Из-за сложности, многофакторности и противоречивости развития социально - экономической системы, а также взаимозависимости экономических, демографических и геополитических процессов часто появляются мысли, что всё это невозможно описать простыми универсальными законами. Однако это не так. Эволюция человечества как глобальной системы, как и эволюция любой открытой неравновесной системы, подчиняется законам нелинейной динамики и синергетики [1, 2]. Применяя методы и теоретические представления синергетики, определяя параметры порядка социального развития, соответствующие тому или иному иерархическому уровню организации, и главные действующие силы, можно создавать достаточно простые модели, способные адекватно описывать и предсказывать сценарии развития того или иного процесса в этой глобальной системе [3].
Один из известных приемов построения модели, описывающей сложную социальную ситуацию, заключается в построении диаграммы факторов, оказывающих наиболее сильное влияние на целостность социальной системы, возможности ее развития, качество жизни граждан. Количественные оценки параметров модели могут быть получены как методом экспертных оценок, так и методом социологического опроса.

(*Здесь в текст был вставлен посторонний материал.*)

/-- The answer of an order stands in the outbox. -/
def State.answered (tag : Byte) (r : Result) (data : List Byte) (s : State) : Prop := answerPacket tag r data ∈ s.eng.mgc.outbox

/-- The flag of a notice kind is set (R204). -/
def State.flagged (k : NoticeKind) (s : State) : Prop := s.eng.mgc.flags &&& k.bit = k.bit

/-- A frame of LOCKED or FLYWHEEL with its sync taken, the part calm and not frozen, no window end due, and no packet in progress or beginning. -/
def State.calmFrame (s : State) (hrx : List Byte) : Prop :=
  s.calm ∧ s.hwi.frameBegun = true ∧ (s.hwi.sync = .locked ∨ s.hwi.sync = .flywheel) ∧ s.eng.ssc.service ≠ .frozen ∧
    (∀ kx ∈ s.eng.sessions, kx.2.windowDue = false) ∧ s.eng.mgc.rx = none ∧ hrx.getD 0 0xFF ≠ 0xC3 ∧ hrx.getD 1 0xFF ≠ 0xC3

/-- A quiet frame: a calm one, the superframe unaligned. -/
def State.quietFrame (s : State) (hrx : List Byte) : Prop := s.calmFrame hrx ∧ s.hwi.frameNo = none

/-! ## Frames -/

/-- The parts of the state that a frame names one by one. -/
inductive Part where
  | hwi | cal | slots | sessions | service | pool | storeQueues | link | flash | holds | counters | dle | lmp | channel | outbox | flags
  | signature | segments | bodies | classes | mailboxes | records | greetings | lists | members | settings | catalogue | writes
deriving DecidableEq, Repr

/-- A part stands in t as in s. -/
def State.samePart (s t : State) : Part → Prop
  | .hwi => t.hwi = s.hwi
  | .cal => t.cal = s.cal
  | .slots => t.eng.slotsIn = s.eng.slotsIn ∧ t.eng.slotsOut = s.eng.slotsOut
  | .sessions => t.eng.sessions = s.eng.sessions
  | .service => t.eng.ssc.service = s.eng.ssc.service ∧ t.eng.ssc.devices = s.eng.ssc.devices ∧ t.eng.ssc.start = s.eng.ssc.start
  | .pool => t.eng.ssc.freeList = s.eng.ssc.freeList ∧ t.eng.ssc.eraseQueue = s.eng.ssc.eraseQueue ∧ t.eng.ssc.poolLow = s.eng.ssc.poolLow
  | .storeQueues => t.eng.ssc.readQueue = s.eng.ssc.readQueue ∧ t.eng.ssc.progQueue = s.eng.ssc.progQueue
  | .link => t.eng.ssc.link = s.eng.ssc.link ∧ t.eng.ssc.opTimer = s.eng.ssc.opTimer
  | .flash => t.eng.ssc.flash = s.eng.ssc.flash
  | .holds => t.eng.holds = s.eng.holds
  | .counters => t.eng.counters = s.eng.counters
  | .dle => t.eng.dle = s.eng.dle
  | .lmp => t.eng.lmp = s.eng.lmp
  | .channel => t.eng.mgc.rx = s.eng.mgc.rx ∧ t.eng.mgc.inbox = s.eng.mgc.inbox ∧ t.eng.mgc.handling = s.eng.mgc.handling ∧
      t.eng.mgc.restart = s.eng.mgc.restart
  | .outbox => t.eng.mgc.outbox = s.eng.mgc.outbox ∧ t.eng.mgc.handed = s.eng.mgc.handed
  | .flags => t.eng.mgc.flags = s.eng.mgc.flags ∧ t.eng.mgc.lengthErrors = s.eng.mgc.lengthErrors ∧
      t.eng.mgc.checkErrors = s.eng.mgc.checkErrors ∧ t.eng.mgc.overruns = s.eng.mgc.overruns ∧ t.eng.mgc.gateOpen = s.eng.mgc.gateOpen ∧
      t.eng.mgc.errorNoted = s.eng.mgc.errorNoted
  | .signature => t.eng.tab.signature = s.eng.tab.signature
  | .segments => t.eng.tab.segments = s.eng.tab.segments
  | .bodies => t.eng.tab.bodies = s.eng.tab.bodies
  | .classes => t.eng.tab.classes = s.eng.tab.classes
  | .mailboxes => t.eng.tab.mailboxes = s.eng.tab.mailboxes
  | .records => t.eng.tab.records = s.eng.tab.records
  | .greetings => t.eng.tab.slots = s.eng.tab.slots
  | .lists => t.eng.tab.lists = s.eng.tab.lists
  | .members => t.eng.tab.members = s.eng.tab.members
  | .settings => t.eng.tab.settings = s.eng.tab.settings
  | .catalogue => t.eng.cat = s.eng.cat
  | .writes => t.eng.catQueue = s.eng.catQueue ∧ t.eng.asked = s.eng.asked

/-- From s to t nothing changes but the parts listed. -/
def State.keepsBut (changed : List Part) (s t : State) : Prop := t.pending = s.pending ∧ ∀ p, p ∉ changed → s.samePart t p

/-- From s to t the store link has been asked for reads behind those of a read queue (R75): where the link was free, it takes the first at once (R77). -/
def State.asks (s t : State) (waiting reads : List ReadReq) : Prop :=
  if s.eng.linkFree = true then
    match waiting ++ reads with
    | [] => t.eng.ssc.readQueue = [] ∧ t.eng.ssc.link = s.eng.ssc.link
    | r :: q => t.eng.ssc.readQueue = q ∧ t.eng.ssc.link = .reading r 1
  else t.eng.ssc.readQueue = waiting ++ reads ∧ t.eng.ssc.link = s.eng.ssc.link

/-- What a session fetches of a body's chain (R30): each idle buffer, the lower first, with the chain position it is to hold; of the current segment
and the next, those of the chain that no buffer covers. -/
def Session.fetches (chain : List Nat) (offset : Nat) (x : Session) : List (Nat × Nat) :=
  if x.state.playLive = true then
    ([0, 1].filter (fun b => decide ((x.buf b).role = .idle))).zip
      ([x.currentPos offset, x.currentPos offset + 1].filter (fun p => decide (p < chain.length) && !x.covers p))
  else []

/-- The session with the buffers it fetches into READING (R18, R30). -/
def Session.fetching (w : List (Nat × Nat)) (x : Session) : Session :=
  w.foldl (fun x bp => x.setBuf bp.1 { x.buf bp.1 with role := .reading, holds := bp.2 }) x

/-- In t a session stands as x with what it fetches there asked for, behind the reads of a read queue (R30, R75). -/
def State.fetchesAs (s t : State) (k : Nat) (x : Session) (waiting : List ReadReq) : Prop :=
  let chain := s.eng.chain x.bodyNo
  let w := x.fetches chain (s.eng.offsetOf x.bodyNo)
  t.eng.session k = x.fetching w ∧ s.asks t waiting (w.map (fun bp => { session := k, buf := bp.1, segment := chain.getD bp.2 0 }))

/-- A buffer of a playing that leaves its position (R39, R75): a read that waits is withdrawn, one in flight becomes stale, and what it holds is let go. -/
def Engine.bufferLeft (e : Engine) (k b : Nat) : Buffer :=
  let v := (e.session k).buf b
  let named : ReadReq → Bool := fun r => decide (r.session = k ∧ (r.buf = 0 ↔ b = 0))
  let v1 := if e.ssc.readQueue.any named = true then v.idled else v
  let v2 := match e.ssc.link with
    | .reading r _ => if named r = true then { v1 with role := .stale } else v1
    | _ => v1
  if v2.role = .playing ∨ v2.role = .prefetched then v2.idled else v2

/-- From s to t the lamp unit has changed by the lamp inputs of mailboxes, as they stand in t, and by nothing else (R127, R167). -/
def State.handsInputs (boxes : List Nat) (s t : State) : Prop := t.eng.lmp = (({ t.eng with lmp := s.eng.lmp } : Engine).handAll boxes).lmp
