/-- STOP and CLOSE end a take, and the loss timer reaching 2 s ends it SLOT_LOST (R26, R36, R40, R43): without an onset it is discarded, NO_SPEECH or
SLOT_LOST; below the class's least length it is discarded TOO_SHORT; otherwise it is trimmed by the STOP rule, and drains, or is sealed at once where every
kept segment is DATA (R26 to R29, R60 to R66). CANCEL discards a take, one that drains too (R37), and CLOSE of one that drains marks it closing (R40). A take
ends as R42 and R40 say: reported, and FREE under release-on-report where the notice was placed, or FREE and unreported where it closes. (The loss comes by
command, log 2, a window that is due being closed before, log 9; a cut's writes, next before body, one sequence, log 5.) -/
def Obligations.StopsEndTakes : Prop :=
  ∀ (s : State) (tag : Byte) (ps : List Byte) (k : Nat),
    let x := s.eng.session k
    let ordered := s.accepting ∧ ps.length = 1 ∧ k = num1 ps 0 ∧ k < 48
    let rest := fun t : State => (∀ j, j ≠ k → ∃ g, t.eng.session j = { s.eng.session j with target := g }) ∧
      s.keepsBut [.slots, .sessions, .pool, .storeQueues, .link, .holds, .counters, .lmp, .outbox, .flags, .segments, .bodies, .mailboxes, .records,
        .greetings, .writes] t
    (∀ (c : Instr) (cause : Cause) (x' : Session),
      (ordered ∧ c = .stop tag ps ∧ cause = .stopped ∧ x' = x) ∨ (ordered ∧ c = .close tag ps ∧ cause = .stopped ∧ x' = { x with closing := true }) ∨
        (s.calm ∧ c = .lossTimerExpiry k ∧ cause = .slotLost ∧ x.windowDue = false ∧ x' = { x with lossTimer := 16000000 }) →
      x.state.recordLive = true → ∃ t, exec c s = .next t ∧ (s.eng.setSession k x').endsTake t.eng k cause ∧
        (cause = .stopped → t.answered tag .done []) ∧ rest t) ∧
    (ordered → (x.state.recordLive = true ∨ x.state = .draining) → ∃ t, exec (.cancel tag ps) s = .next t ∧ s.eng.dropsTake t.eng k .cancelled x.trim ∧
      t.answered tag .done [] ∧ rest t) ∧
    (ordered → x.state = .draining → ∃ t, exec (.close tag ps) s = .next t ∧ t.eng.session k = { x with closing := true } ∧
      (∀ j, j ≠ k → t.eng.session j = s.eng.session j) ∧ t.answered tag .done [] ∧ s.keepsBut [.sessions, .outbox] t)

/-- What each step of the store check finds and repairs. The map is formatted, extended or cut (R89, R91; on a cut the chains are those before it, log 13).
The walk builds the free list and the erase queue by index, an ALLOCATED segment becoming DIRTY, follows every body's chain from DATA segment to DATA
segment, makes the DATA segments no chain reaches DIRTY at the queue's tail (R92; in rising index, log 15), and rewrites an OPEN body's ends and count
(R112; a segment linked and not yet counted is reached and kept, log 44; a first that is not reached becomes absent, log 33). A distribution list keeps the
members its walk meets, one that keeps none losing its first too (log 33), and an entry no list keeps becomes free (R157). A mailbox's list keeps the records its walk
meets, and takes the others that name the mailbox in rising number (R139; a walk that comes back to a record it has kept stops, and one that keeps none
leaves the head absent, log 33). Extents, counters and charges are counted anew (R93). A recording cut short is kept, its record NEW with the cut flag, or
its record is freed, and a body already sealed gives its record without the flag (R94, R112; log 32). Stagings go (R151), share counts are those of the
holders (R112), and a body without a share is released (R95). -/
def Obligations.StoreCheckStepsRepairTheTables : Prop :=
  (∀ (e : Engine) (c : Nat),
    let g := e.fitMap c
    let chained := fun i => ∃ b ∈ e.bodiesInUse, i ∈ e.reached b
    g = { e with tab := g.tab, asked := g.asked } ∧
    (e.tab.signature = none → g.tab = { Catalogue.blank with signature := some c }) ∧
    (∀ n, e.tab.signature = some n → n ≤ c → g.tab = { e.tab with signature := some c }) ∧
    (∀ n, e.tab.signature = some n → c < n →
      g.tab = { e.tab with signature := some c, segments := g.tab.segments, bodies := [], records := [], slots := [], mailboxes := g.tab.mailboxes } ∧
      (∀ m, g.mailbox m = (e.mailbox m).map (fun b => { b with head := none, tail := none })) ∧
      (∀ i, (c * 262144 ≤ i → g.segment i = SegEntry.blank) ∧
        (i < c * 262144 → chained i → g.segment i = { e.segment i with state := .dirty, body := none, next := none }) ∧
        (i < c * 262144 → ¬ chained i → g.segment i = e.segment i)))) ∧
  (∀ (e : Engine) (b : Nat) (x : Body), e.body b = some x →
    let c := e.reached b
    let named := fun i => (e.segment i).state = .data ∧ (e.segment i).body = some b
    (∀ i ∈ c, named i) ∧ (c ≠ [] → c.head? = x.first) ∧ (c = [] → ∀ i, x.first = some i → ¬ named i) ∧
    (∀ before i j after, c = before ++ i :: j :: after → (e.segment i).next = some j) ∧
    (∀ i j, c.Nodup → c.getLast? = some i → (e.segment i).next = some j → named j → j ∈ c)) ∧
  (∀ e : Engine, e.ssc.service = .starting → Tab.risingFrom none e.tab.segments = true →
    let g := e.walk
    let state := fun i => (e.segment i).state
    let chained := fun i => e.bodiesInUse.any (fun b => (e.reached b).contains i)
    let keys := e.tab.segments.map (·.1)
    g = { e with tab := { e.tab with segments := g.tab.segments, bodies := g.tab.bodies }, asked := g.asked,
                 ssc := { e.ssc with freeList := g.ssc.freeList, eraseQueue := g.ssc.eraseQueue } } ∧
    (∀ i, g.segment i = if state i = .allocated ∨ (state i = .data ∧ chained i = false) then
      { e.segment i with state := .dirty, body := none, next := none } else e.segment i) ∧
    g.ssc.freeList = keys.filter (fun i => state i = .erased) ∧
    ((∀ i ∈ keys, i < e.segmentTotal) → Run.segments g.ssc.eraseQueue =
      (List.range e.segmentTotal).filter (fun i => state i = .dirty || state i = .allocated) ++ keys.filter (fun i => state i = .data && !chained i)) ∧
    (∀ b, g.body b = (e.body b).map (fun x => if x.sealed then x else
      { x with first := (e.reached b).head?, last := (e.reached b).getLast?, count := (e.reached b).length }))) ∧
  (∀ e : Engine,
    let g := e.repairLists
    let member := fun i => Tab.find? e.tab.members i
    g = { e with tab := { e.tab with lists := g.tab.lists, members := g.tab.members }, asked := g.asked } ∧
    (∀ l, let w := e.walkList l
      g.list l = { first := (w.map (·.1)).head?, last := (w.map (·.1)).getLast?, count := w.length } ∧
      w.length ≤ 512 ∧ (w.map (·.2)).Nodup ∧ (∀ p ∈ w, ∃ v, member p.1 = some v ∧ v.mailbox = p.2) ∧
      (w ≠ [] → (w.map (·.1)).head? = (e.list l).first) ∧ (w = [] → ∀ i, (e.list l).first = some i → member i = none) ∧
      (∀ before p q after, w = before ++ p :: q :: after → ∃ v, member p.1 = some v ∧ v.next = some q.1) ∧
      (∀ p v j u, w.length < 512 → w.getLast? = some p → member p.1 = some v → v.next = some j → member j = some u → u.mailbox ∈ w.map (·.2))) ∧
    (∀ i, ((∃ l, i ∈ (e.walkList l).map (·.1)) → Tab.find? g.tab.members i = member i) ∧
      ((∀ l, i ∉ (e.walkList l).map (·.1)) → Tab.find? g.tab.members i = none))) ∧
  (∀ (e : Engine) (m : Nat) (b : Mailbox), Tab.risingFrom none e.tab.records = true → e.mailbox m = some b →
    let g := e.repairBox m
    ∃ (kept rest : List Nat) (b' : Mailbox), (kept ++ rest).Nodup ∧ (∀ r, r ∈ kept ++ rest ↔ e.recordOf m r) ∧ rest.Pairwise (· < ·) ∧
      g.mailbox m = some b' ∧ b'.fields = b.fields ∧ g.linkedAs b' (kept ++ rest) ∧
      (kept ≠ [] → kept.head? = b.head) ∧ (kept = [] → ∀ r, b.head = some r → ¬ e.recordOf m r) ∧
      (∀ before r q after, kept = before ++ r :: q :: after → ∃ y, e.record r = some y ∧ y.next = some q) ∧
      (∀ r y q, kept.getLast? = some r → e.record r = some y → y.next = some q → e.recordOf m q → q ∈ kept) ∧
      (∀ r, (g.record r).map (fun y => { y with prev := none, next := none }) = (e.record r).map (fun y => { y with prev := none, next := none })) ∧
      (∀ r, ¬ e.recordOf m r → g.record r = e.record r) ∧ (∀ n, n ≠ m → g.mailbox n = e.mailbox n) ∧
      g = { e with tab := { e.tab with records := g.tab.records, mailboxes := g.tab.mailboxes }, asked := g.asked }) ∧
  (∀ e : Engine, Tab.risingFrom none e.tab.bodies = true → e.counters = [] →
    let g := e.openExtents.recount
    (∀ b x, e.body b = some x → g.extent b = x.count) ∧
    (∀ m, g.counter m =
      { new := e.tally m (fun x => decide (x.state = .new)), urgent := e.tally m (fun x => decide (x.state = .new) && x.urgent),
        heard := e.tally m (fun x => decide (x.state = .heard)), saved := e.tally m (fun x => decide (x.state = .saved)),
        recording := e.tally m (fun x => decide (x.state = .recording)), total := e.tally m (fun _ => true),
        charged := ((e.tab.records.filter (fun x => decide (x.2.mailbox = m))).map (fun x => g.extent x.2.body)).sum }) ∧
    g = { e with holds := g.holds, counters := g.counters }) ∧
  (∀ (e : Engine) (b : Nat) (x : Body), Tab.risingFrom none e.tab.records = true → e.body b = some x →
    let g := e.reconcile b
    ((∀ r y, e.record r = some y → y.body = b → y.state ≠ .recording) → g = e) ∧
    (∀ r y, e.record r = some y → y.body = b → y.state = .recording →
      (∀ q z, e.record q = some z → z.body = b → z.state = .recording → q = r) →
      let keeps := 1 ≤ x.count ∧ (e.boxClass y.mailbox).minMessage * 800 ≤ x.count * 2048
      let passed := fun cut : Bool => (∀ q, g.record q = if q = r then some { y with state := .new, cut := cut } else e.record q) ∧
        (∀ n, g.counter n = if n = y.mailbox then (e.counter n).pass .recording .new y.urgent else e.counter n)
      (x.sealed = true → passed false ∧ g.tab.bodies = e.tab.bodies ∧ g.ssc = e.ssc) ∧
      (x.sealed = false → keeps → passed true ∧
        (∀ a, g.body a = if a = b then some { x with sealed := true, offset := some 0, samples := some (x.count * 2048) } else e.body a) ∧
        g.ssc = { e.ssc with start := e.ssc.start.map (fun p => { p with keptCut := p.keptCut + 1 }) }) ∧
      (x.sealed = false → ¬ keeps → g.record r = none ∧
        (∀ n, g.counter n = if n = y.mailbox then
          { (e.counter n).leave .recording y.urgent with charged := (e.counter n).charged - e.extent b } else e.counter n) ∧
        (∀ a, g.body a = if a = b then some { x with share := x.share - 1 } else e.body a) ∧
        g.ssc = { e.ssc with start := e.ssc.start.map (fun p => { p with recordsReleased := p.recordsReleased + 1 }) }))) ∧
  (∀ e : Engine, Tab.risingFrom none e.tab.slots = true →
    e.clearStagings = { e with tab := { e.tab with slots := e.clearStagings.tab.slots }, asked := e.clearStagings.asked } ∧
    ∀ m g, e.clearStagings.slot m g = { e.slot m g with staged := none }) ∧
  (∀ (e : Engine) (b : Nat) (x : Body), e.body b = some x →
    let holders := (e.tab.records.filter (fun y => y.2.body = b)).length + (e.tab.slots.filter (fun y => y.2.held = some b)).length
    (∀ a, (e.fitShare b).body a = if a = b then some { x with share := holders } else e.body a) ∧
    (x.share ≠ 0 → e.releaseAtStart b = e) ∧
    (x.share = 0 → e.ssc.service = .starting → (e.reached b).Nodup →
      let g := e.releaseAtStart b
      (∀ a, g.body a = if a = b then none else e.body a) ∧
      (∀ i, g.segment i = if i ∈ e.reached b then { e.segment i with state := .dirty, body := none, next := none } else e.segment i) ∧
      g.ssc = { e.ssc with eraseQueue := (e.reached b).foldl (fun q i => Run.push i q) e.ssc.eraseQueue,
                           start := e.ssc.start.map (fun p => { p with bodiesReleased := p.bodiesReleased + 1 }) }))
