theorem discard_steady {k : Nat} (h : Steady a e) : Steady a (e.discard k) := by
  unfold Engine.discard
  apply modSession_steady
  have h2 := refund_steady (k := k) (n := ((((e.withdrawPrograms k (fun _ => true)).unwant k (fun _ => true)).idleFilling k).hold
    ((((e.withdrawPrograms k (fun _ => true)).unwant k (fun _ => true)).idleFilling k).session k).bodyNo).begun)
    (idleFilling_steady (k := k) (unwant_steady (k := k) (t := fun _ => true) (withdrawPrograms_steady (k := k) (t := fun _ => true) h)))
  split
  · exact h2
  · exact freeRecord_steady h2
  · exact abandonGreeting_steady h2

theorem handBuffer_steady {k : Nat} (h : Steady a e) : Steady a (e.handBuffer k) := by
  unfold Engine.handBuffer
  try dsimp only
  (repeat' split) <;> first | exact h | exact modSsc_steady (modBuf_steady h)

theorem applyTrim_steady {k : Nat} {t : Trim} (h : Steady a e) : Steady a (e.applyTrim k t) := by
  unfold Engine.applyTrim
  extract_lets x out begun dataLen goneData goneWaiting goneFlight goneFilling gone e1 e2
  have h1 : Steady a e1 := withdrawPrograms_steady (unwant_steady (cutChain_steady h))
  have h2 : Steady a e2 := ite_steady (idleFilling_steady h1) (handBuffer_steady h1)
  exact modSession_steady (handTake_steady (refund_steady h2))

theorem checkDrained_steady {k : Nat} (h : Steady a e) : Steady a (e.checkDrained k) := by
  unfold Engine.checkDrained
  try dsimp only
  split
  · exact h
  · split
    · apply enterEnded_steady
      split
      · exact sealBody_steady h
      · exact recordSealed_steady (sealBody_steady h)
      · exact replaceGreeting_steady (sealBody_steady h)
    · exact h

theorem endTake_steady {k : Nat} {c : Cause} {cap : Option Nat} (h : Steady a e) : Steady a (e.endTake k c cap) := by
  unfold Engine.endTake
  extract_lets x e0
  have h0 : Steady a e0 := releaseSlots_steady (modSession_steady h)
  clear_value e0 x
  split
  · extract_lets last startS endS t
    refine ite_steady ?_ ?_
    · exact enterEnded_steady (discard_steady (modSession_steady h0))
    · exact checkDrained_steady (modSession_steady (applyTrim_steady h0))
  · exact enterEnded_steady (discard_steady h0)

theorem startBuffer_steady {k : Nat} (h : Steady a e) : Steady a (e.startBuffer k) := by
  unfold Engine.startBuffer
  try dsimp only
  split
  · exact endTake_steady h
  · split
    · exact endTake_steady h
    · split
      · exact handInputs_steady (charge_steady (modHold_steady (modBuf_steady h)))
      · exact modHold_steady (modBuf_steady h)

theorem fullBuffer_steady {k : Nat} (h : Steady a e) : Steady a (e.fullBuffer k) := by
  unfold Engine.fullBuffer
  try dsimp only
  (repeat' split) <;> first | exact h | exact startBuffer_steady (handBuffer_steady h)

theorem closeWindow_steady {k : Nat} (h : Steady a e) : Steady a (e.closeWindow k) := by
  unfold Engine.closeWindow
  extract_lets x w
  refine ite_steady h ?_
  split
  · extract_lets m1 e1 toState
    have h1 : Steady a e1 := modSession_steady h
    have ht : ∀ st, Steady a (toState st) := fun st => fullBuffer_steady (modSession_steady h1)
    clear_value e1 toState
    split
    · exact ite_steady (ht _) (fullBuffer_steady h1)
    · exact ite_steady (ht _) (ite_steady (endTake_steady h1) (fullBuffer_steady h1))
    · exact ite_steady (endTake_steady h1) (ite_steady (endTake_steady h1) (fullBuffer_steady h1))
  · exact h

theorem closeWindows_steady (h : Steady a e) : Steady a e.closeWindows := foldl_steady (fun _ _ k => closeWindow_steady k) _ h

theorem storeFull_steady {r : ProgReq} (h : Steady a e) : Steady a (e.storeFull r) := by
  unfold Engine.storeFull
  extract_lets k n e1 x cap
  have h1 : Steady a e1 := refund_steady (withdrawPrograms_steady (modBuf_steady h))
  clear_value e1 x cap
  refine ite_steady (endTake_steady h1) (ite_steady ?_ h1)
  split
  · extract_lets endS t1 e2
    have h2 : Steady a e2 := modSession_steady h1
    exact ite_steady (enterEnded_steady (discard_steady h2)) (checkDrained_steady (handTake_steady h2))
  · exact h1

theorem fetchOne_steady {k : Nat} (h : Steady a e) : Steady a (e.fetchOne k) := by
  unfold Engine.fetchOne
  try dsimp only
  (repeat' split) <;> first | exact h | exact modSsc_steady (modBuf_steady h)

theorem fetch_steady {k : Nat} (h : Steady a e) : Steady a (e.fetch k) := fetchOne_steady (fetchOne_steady h)

theorem playTarget_steady {now : Now} {c : Cause} {n : Nat} {x : Session} (h : Steady a e) : Steady a (e.playTarget now c n x) := by
  unfold Engine.playTarget
  (repeat' split) <;> first | exact h | exact changeRecord_steady h

theorem endPlay_steady {now : Now} {k : Nat} {c : Cause} (h : Steady a e) : Steady a (e.endPlay now k c) :=
  enterEnded_steady (playTarget_steady (dropReader_steady (releaseSlots_steady (modSession_steady (withdrawReads_steady h)))))

theorem outTaken_steady {now : Now} {k : Nat} (h : Steady a e) : Steady a (e.outTaken now k) := by
  unfold Engine.outTaken
  extract_lets e1 x e2
  have h1 : Steady a e1 := modSession_steady h
  have h2 : Steady a e2 := modSession_steady h1
  clear_value e1 x e2
  exact ite_steady (ite_steady (endPlay_steady h2) (ite_steady (fetch_steady (modSession_steady h2)) h2)) h1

О важности математических методов в теории социально - экономических систем
В условиях инновационного развития современного общества и нарастания неопределенности социальных изменений возникает потребность в эффективных методах диагностики социально - инновационной среды, прогнозирования будущего и оценки рисков, основанных на адекватных научных моделях. Эти проблемы рассмотрены в работе [4].
Сегодня наблюдается серьезный разрыв в коммуникации между управленцами, обладающими знаниями и практическим опытом в сфере государственного и муниципального управления и специалистами, владеющими методами математического и компьютерного моделирования. Один из путей решения этой проблемы видится в более широком понимании процесса моделирования как динамического процесса формирования в сознании субъекта - исследователя целостного образа, отражающего сущностные характеристики моделируемой реальности. При этом исследователи предполагают, что данный образ может быть построен посредством различных языков и инструментов. А это означает, что мир строгих математических моделей может быть системно сопряжен с комплексом гибких средств описания (интуитивно - понятных, качественных, когнитивных), выполняющих роль коммуникативного посредника между специалистами разных дисциплин и сфер деятельности. Качественные модели, обсуждаемые в работе [4], позволяют ухватить основные характеристики социальной реальности, упрощая, тем самым, сложность (как в понимании объекта, так и средствах выражения) и формируя целостный образ, необходимый для адекватной оценки ситуации лицом при принятии управленческого решения, а также постановки задач на более строгие, количественные исследования. Таким образом, речь идет о необходимости формирования у управленцев навыков "модельного мышления" через освоение методов качественного моделирования социальных процессов.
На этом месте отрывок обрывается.